She closed with a look to the future. First, she said, her lab is still trying to identify the genetic elements that contribute to species and individual differences in social behavior. To do this, it would be helpful to have high-quality genomes. Having a reference genome is not enough, she said. “There’s a huge amount of SNP [single nucleotide polymorphism] variation within these voles, so even something as simple as developing a guide RNA can be incredibly sensitive if you have a SNP within the binding of your guide RNA region.” She also reemphasized the need to be able to manipulate the genetic elements in the appropriate genomic or organismal context.
Second, she said, she needs strategies for parsing pleiotropy. In particular, she needs to be able to manipulate gene expression in a regional- and temporal-specific manner.
Finally, she said, “as a neuroscientist I feel the need to point out that genes don’t encode behavior. Genes encode mRNAs that make proteins that alter your neuronal function, and ultimately, you get differences in behavior.” So, it is important to think in terms of what might be called “neural intermediate phenotypes” and to look for general principles related to how genes can affect neurons.
While much can be learned by studying the functional genomics of one species or a group of closely related species, Dominique Bergmann of Stanford University said, there are also benefits to using what is learned in one species when working on another.
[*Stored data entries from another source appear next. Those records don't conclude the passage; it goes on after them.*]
theorem State.zoned_settleWindow (s : State) (su : Setup) (w : Fin 64) :
    Zoned s (s.settleWindow su w) := by
  unfold State.settleWindow
  dsimp only
  split
  · next h =>
    split
    · exact (s.zoned_setWindow w _ fun _ => h).trans (State.zoned_handWindowState _ _ _ _)
    · split
      · exact (s.zoned_setWindow w _ fun _ => h).trans (State.zoned_handWindowState _ _ _ _)
      · exact .refl s
  · exact .refl s

theorem State.zoned_goLive (s : State) (w : Fin 64) : Zoned s (s.goLive w) := by
  unfold State.goLive
  split
  · next h =>
    refine (s.zoned_setWindow w _ fun _ => ?_).trans (State.zoned_handWindowState _ _ _ _)
    rw [h]; rfl
  · exact .refl s

theorem State.zoned_outcomeAndSettle (s : State) (su : Setup) (w : Fin 64) (z : Fin 24)
    (o : ZoneOutcome) (n : SSN) : Zoned s (s.outcomeAndSettle su w z o n) :=
  (s.zoned_giveOutcome w z o n).trans (State.zoned_settleWindow _ su w)

theorem State.zoned_advanceTrail (s : State) (z : Fin 24) (n : SSN) : Zoned s (s.advanceTrail z n) := by
  unfold State.advanceTrail
  split
  · next t ht =>
    split
    · refine s.zoned_withTimeline z t _ ht fun h => ?_
      exact ⟨(length_retire n t.log).2 h.1, (length_retire n t.log).1.trans h.2⟩
    · exact .refl s
  · exact .refl s

theorem State.scheduled_setZoneAt (s : State) (z : Fin 24) (n : SSN) : Scheduled s (s.setZoneAt z n) :=
  s.scheduled_setZone z _ fun _ l e => by
    cases e
    exact ⟨by simp [Timeline.startingAt], by simp [Timeline.startingAt, Config.logCapacity]⟩

/-- The zone without its timeline, before any outcome of its unsetting. -/
theorem State.scheduled_clearTimeline (s : State) (z : Fin 24) :
    Scheduled s (s.updZone z (fun x => { x with timeline := none })) :=
  s.scheduled_setZone z _ fun _ l e => by cases e

theorem State.scheduled_unsetZone (s : State) (su : Setup) (z : Fin 24) :
    Scheduled s (s.unsetZone su z) := by
  unfold State.unsetZone
  refine (s.scheduled_clearTimeline z).trans ?_
  cases (s.zone z).status.window? with
  | none => exact .refl _
  | some w => exact (State.zoned_outcomeAndSettle _ su w z _ _).scheduled

theorem State.zoned_unattendWindow (s : State) (su : Setup) (n : SSN) (w : Fin 64) :
    Zoned s (s.unattendWindow su n w) := by
  unfold State.unattendWindow
  split
  · exact (Zoned.foldl (fun s z => s.zoned_giveOutcome w z _ n) _ s).trans
      (State.zoned_settleWindow _ su w)
  · exact .refl s

theorem State.zoned_nationalHeadAdvance (s : State) (su : Setup) (n : SSN) :
    Zoned s (s.nationalHeadAdvance su n) :=
  Zoned.foldl (fun s w => s.zoned_unattendWindow su n w) _ s

theorem State.zoned_cancelZone (s : State) (w : Fin 64) (z : Fin 24) : Zoned s (s.cancelZone w z) := by
  unfold State.cancelZone
  split
  · exact .refl s
  · split
    · split
      · exact s.zoned_updZone z _ fun _ => rfl
      · exact s.zoned_giveOutcome w z _ _
    · split
      · exact .refl s
      · exact s.zoned_giveOutcome w z _ _
    · exact s.zoned_giveOutcome w z _ _

theorem State.zoned_cancelWindow (s : State) (su : Setup) (w : Fin 64) :
    Zoned s (s.cancelWindow su w) :=
  (Zoned.foldl (fun s z => s.zoned_cancelZone w z) _ s).trans (State.zoned_settleWindow _ su w)

theorem State.zoned_takeHold (s : State) (k : HoldKind) (z : Fin 24) : Zoned s (s.takeHold k z) := by
  unfold State.takeHold
  split
  · exact .refl s
  · exact s.zoned_giveOutcome _ z _ _
  · exact s.zoned_updZone z _ fun _ => rfl
  · split
    · exact s.zoned_updZone z _ fun _ => rfl
    · exact .refl s

theorem State.zoned_takeHolds (s : State) (su : Setup) (k : HoldKind) (l : List (Fin 24)) :
    Zoned s (s.takeHolds su k l) :=
  (Zoned.foldl (fun s z => s.zoned_takeHold k z) l s).trans
    (Zoned.foldl (fun s w => s.zoned_settleWindow su w) _ _)

theorem State.zoned_updZones (s : State) (l : List (Fin 24)) (f : Zone → Zone)
    (h : ∀ x, (f x).timeline = x.timeline) : Zoned s (s.updZones l f) :=
  Zoned.foldl (fun s z => s.zoned_updZone z f h) l s

/-! ## Decided slots -/

theorem State.zoned_appendRun (s : State) (su : Setup) (z : Fin 24) (m : SSN) (src : RunSource)
    (w : Fin 64) (c : RunCause) : Zoned s (s.appendRun su z m src w c).1 := by
  unfold State.appendRun
  split
  · exact .refl s
  · next t ht =>
    split
    · split
      · exact .refl s
      · refine Zoned.trans ?_ (State.zoned_hand _ _)
        exact s.zoned_withTimeline z t _ ht id
    · next hl =>
      refine (s.zoned_withTimeline z t _ ht fun _ => ?_).trans (State.zoned_hand _ _)
      simp only [List.length_append, List.length_singleton]
      omega

theorem State.zoned_returnNational (s : State) (su : Setup) (z : Fin 24) (m : SSN) (w : Fin 64)
    (c : RunCause) (o : ZoneOutcome) : Zoned s (s.returnNational su z m w c o).1 := by
  have h := s.zoned_appendRun su z m .national w c
  unfold State.returnNational
  split
  · next t e => rw [e] at h; exact h.trans (State.zoned_outcomeAndSettle _ su w z o m)
  · next t e => rw [e] at h; exact h

theorem State.zoned_armStep (s : State) (su : Setup) (z : Fin 24) (m : SSN) :
    Zoned s (s.armStep su z m) := by
  unfold State.armStep
  split
  · split
    · split
      · exact s.zoned_outcomeAndSettle su _ z _ m
      · split
        · exact s.zoned_updZone z _ fun _ => rfl
        · exact s.zoned_outcomeAndSettle su _ z _ m
    · exact .refl s
  · exact .refl s

theorem State.zoned_giveMissed (s : State) (su : Setup) (z : Fin 24) (m : SSN) (w : Fin 64) :
    Zoned s (s.giveMissed su z m w) :=
  (s.zoned_giveOutcome w z _ m).trans ((State.zoned_goLive _ w).trans (State.zoned_settleWindow _ su w))

theorem State.zoned_settleArming (s : State) (z : Fin 24) : Zoned s (s.settleArming z) := by
  unfold State.settleArming
  split
  · exact s.zoned_goLive _
  · exact s.zoned_goLive _
  · exact .refl s

theorem State.zoned_missStep (s : State) (su : Setup) (z : Fin 24) (m : SSN) :
    Zoned s (s.missStep su z m) := by
  unfold State.missStep
  split
  · split
    · exact s.zoned_giveMissed su z m _
    · exact .refl s
  · exact .refl s

theorem State.zoned_entryStep (s : State) (su : Setup) (z : Fin 24) (m : SSN) :
    Zoned s (s.entryStep su z m).1 := by
  unfold State.entryStep
  split
  · dsimp only
    split
    · split
      · split
        · next w r hst hz hm o en want hs o2 p hp =>
          have h := fun w => s.zoned_appendRun su z m (.regional p) w .entry
          split
          · next t e =>
            have h := h w
            rw [e] at h
            dsimp only at h ⊢
            exact h.trans (t.zoned_updZone z _ fun _ => rfl)
          · next t e =>
            have h := h w
            rw [e] at h
            exact h
        · exact .refl s
      · exact .refl s
    · exact .refl s
  · exact .refl s

theorem State.zoned_endStep (s : State) (z : Fin 24) (m : SSN) : Zoned s (s.endStep z m) := by
  unfold State.endStep
  split
  · split
    · exact s.zoned_updZone z _ fun _ => rfl
    · exact .refl s
  · exact .refl s

theorem State.zoned_returnStep (s : State) (su : Setup) (z : Fin 24) (m : SSN) :
    Zoned s (s.returnStep su z m).1 := by
  unfold State.returnStep
  split
  · exact s.zoned_returnNational su z m _ _ _
  · dsimp only
    repeat' split
    all_goals first
      | exact s.zoned_returnNational su z m _ _ _
      | exact .refl s
  · exact .refl s

theorem State.zoned_entrySteps (s : State) (su : Setup) (z : Fin 24) (m : SSN) :
    Zoned s (s.entrySteps su z m).1 := by
  unfold State.entrySteps
  exact (s.zoned_armStep su z m).trans <| (State.zoned_missStep _ su z m).trans <|
    (State.zoned_entryStep _ su z m).trans <| State.zoned_settleArming _ z

theorem State.zoned_stateSteps (s : State) (su : Setup) (z : Fin 24) (m : SSN) :
    Zoned s (s.stateSteps su z m).1 := by
  unfold State.stateSteps
  exact (s.zoned_entrySteps su z m).trans <| (State.zoned_endStep _ z m).trans <|
    State.zoned_returnStep _ su z m

theorem State.zoned_clearConceal (s : State) (z : Fin 24) : Zoned s (s.clearConceal z) :=
  s.zoned_updZone z _ fun _ => rfl

theorem State.zoned_forcedReturn (s : State) (su : Setup) (z : Fin 24) (m : SSN) (w : Fin 64) :
    Zoned s (s.forcedReturn su z m w) :=
  s.zoned_returnNational su z m w _ _

theorem State.zoned_concealSlot (s : State) (su : Setup) (z : Fin 24) (m : SSN) (w : Fin 64)
    (fresh : Bool) : Zoned s (s.concealSlot su z m w fresh) := by
  unfold State.concealSlot State.concealAt
  refine (s.zoned_updZone z _ (fun _ => rfl) : Zoned s (s.countConceal z)).trans ?_
  split
  · exact State.zoned_forcedReturn _ su z m w
  · split
    · exact State.zoned_appendRun _ su z m _ w _
    · exact .refl _

theorem State.zoned_regionalSlot (s : State) (su : Setup) (z : Fin 24) (m : SSN) (w : Fin 64)
    (r : Fin 12) (p : Path) (want : Tag) : Zoned s (s.regionalSlot su z m w r p want) := by
  have h := s.zoned_appendRun su z m (.regional (otherPath p)) w .pathChange
  unfold State.regionalSlot
  split
  · exact s.zoned_clearConceal z
  · split
    · split
      · next t e => rw [e] at h; exact h.trans (State.zoned_clearConceal _ z)
      · next t e => rw [e] at h; exact h.trans (State.zoned_concealSlot _ su z m w false)
    · exact s.zoned_concealSlot su z m w true

theorem State.zoned_concealedSlot (s : State) (su : Setup) (z : Fin 24) (m : SSN) (w : Fin 64)
    (r : Fin 12) (want : Tag) : Zoned s (s.concealedSlot su z m w r want) := by
  unfold State.concealedSlot
  split
  · next p hp =>
    have h := s.zoned_appendRun su z m (.regional p) w .resume
    split
    · next t e => rw [e] at h; exact h.trans (State.zoned_clearConceal _ z)
    · next t e => rw [e] at h; exact h.trans (State.zoned_concealSlot _ su z m w false)
  · exact s.zoned_concealSlot su z m w false

theorem State.zoned_inWindowSlot (s : State) (su : Setup) (z : Fin 24) (m : SSN) (w : Fin 64) :
    Zoned s (s.inWindowSlot su z m w) := by
  unfold State.inWindowSlot
  split
  · exact s.zoned_forcedReturn su z m w
  · split
    · split
      · exact s.zoned_regionalSlot su z m w _ _ _
      · exact s.zoned_concealedSlot su z m w _ _
      · exact .refl s
    · exact .refl s

theorem State.zoned_chooseSource (s : State) (su : Setup) (z : Fin 24) (m : SSN) :
    Zoned s (s.chooseSource su z m) := by
  unfold State.chooseSource
  split
  · exact s.zoned_inWindowSlot su z m _
  · exact s.zoned_inWindowSlot su z m _
  · exact .refl s

theorem State.zoned_closeSlot (s : State) (su : Setup) (z : Fin 24) (m : SSN) :
    Zoned s (s.closeSlot su z m) := by
  unfold State.closeSlot
  split
  · exact .refl s
  · next t ht =>
    refine s.zoned_withTimeline z t _ ht fun h => ?_
    simpa only [length_mapOpenRun] using h

theorem State.zoned_decideSlot (s : State) (su : Setup) (z : Fin 24) (m : SSN) :
    Zoned s (s.decideSlot su z m) := by
  refine (s.zoned_stateSteps su z m).trans ?_
  unfold State.decideSlot State.settleSlot
  split
  · exact State.zoned_closeSlot _ su z m
  · exact (State.zoned_chooseSource _ su z m).trans (State.zoned_closeSlot _ su z m)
In her presentation she described how she studies the genetics of diverse plants to uncover rules of developmental fate, pattern, and resilience.
Her research focus is the development of plants, Bergmann said, and she seeks to answer a series of questions first in one model system and then in others:
- How do patterns emerge?
- How are specialized cells made?
- How do environmental inputs modify development?
- Is it possible to make plants that survive or mitigate their biology in response to changing climates?
The last question is a particularly practical one, she said, because people depend on plants for survival, and plants will inevitably be changed as the climate changes.
Like many of the other speakers in the workshop, Bergmann said, she is interested in how one moves from genotype to phenotype, but the usual picture of a single arrow pointing from a genotype at the level of DNA information to a phenotype of patterned cells and tissues should be thought of as having many different and non-linear steps.
To deal with that complexity, she said, researchers typically work with models, both model organisms and “models that extract features that are common to many developmental decisions, but do it in a very simple way.” Her lab works with the model organism Arabidopsis, and focuses on a specialized cell type, the stomatal guard cell, a pair of which form a valve, which allows carbon dioxide into the plant, and water vapor and oxygen
out. Stoma are arranged in patterns that are environmentally determined in some ways, but there are also some hardwired patterns.
“Based on lots of peoples’ work over the last two decades,” she said, “we have a pretty good molecular picture of what’s required to make and to pattern these cells in Arabidopsis.” In a young leaf the cells are all essentially equivalent, but then under the direction of some key regulators, the leaf cells proliferate and then differentiate. Much of the patterning of cells on the leaf is decided by cells communicating with one another with secreted peptides and cell surface receptors, but there is also environmental and systemic information that is integrated into decisions on the development of the various cells. She noted the importance of being able to capture live how different parts interact in a dynamic system. That has been possible in Arabidopsis because of all of the tools and the deep knowledge available for that one system.
The question, though, is what happens when one moves away from Arabidopsis, Bergmann said, “because, frankly, no one eats Arabidopsis, and it doesn’t contribute a whole lot to the global climate cycles.” In the case of broad-leaf crop plants that might share much of their genome with Arabidopsis, she said, it might be simple to use the knowledge from Arabidopsis about what genes might be core features of environmental resilience, and then transfer them and their regulatory systems into the crop plant. However, in plants that are distantly related, including those with the highest commercial value, there may not be such a direct path.
Bergmann’s focus during the presentation was on this second issue. Moving from Arabidopsis, Bergmann’s group decided to look at the cereal crops because they are extremely important both economically and ecologically, and they also operate differently than Arabidopsis at the level of development. The cereals are a group within the grasses, and grass stomata are patterned differently on the leaves, for example. Another important consideration, she said, was that a great deal of work had already been done on grasses and a lot of tools were already in place.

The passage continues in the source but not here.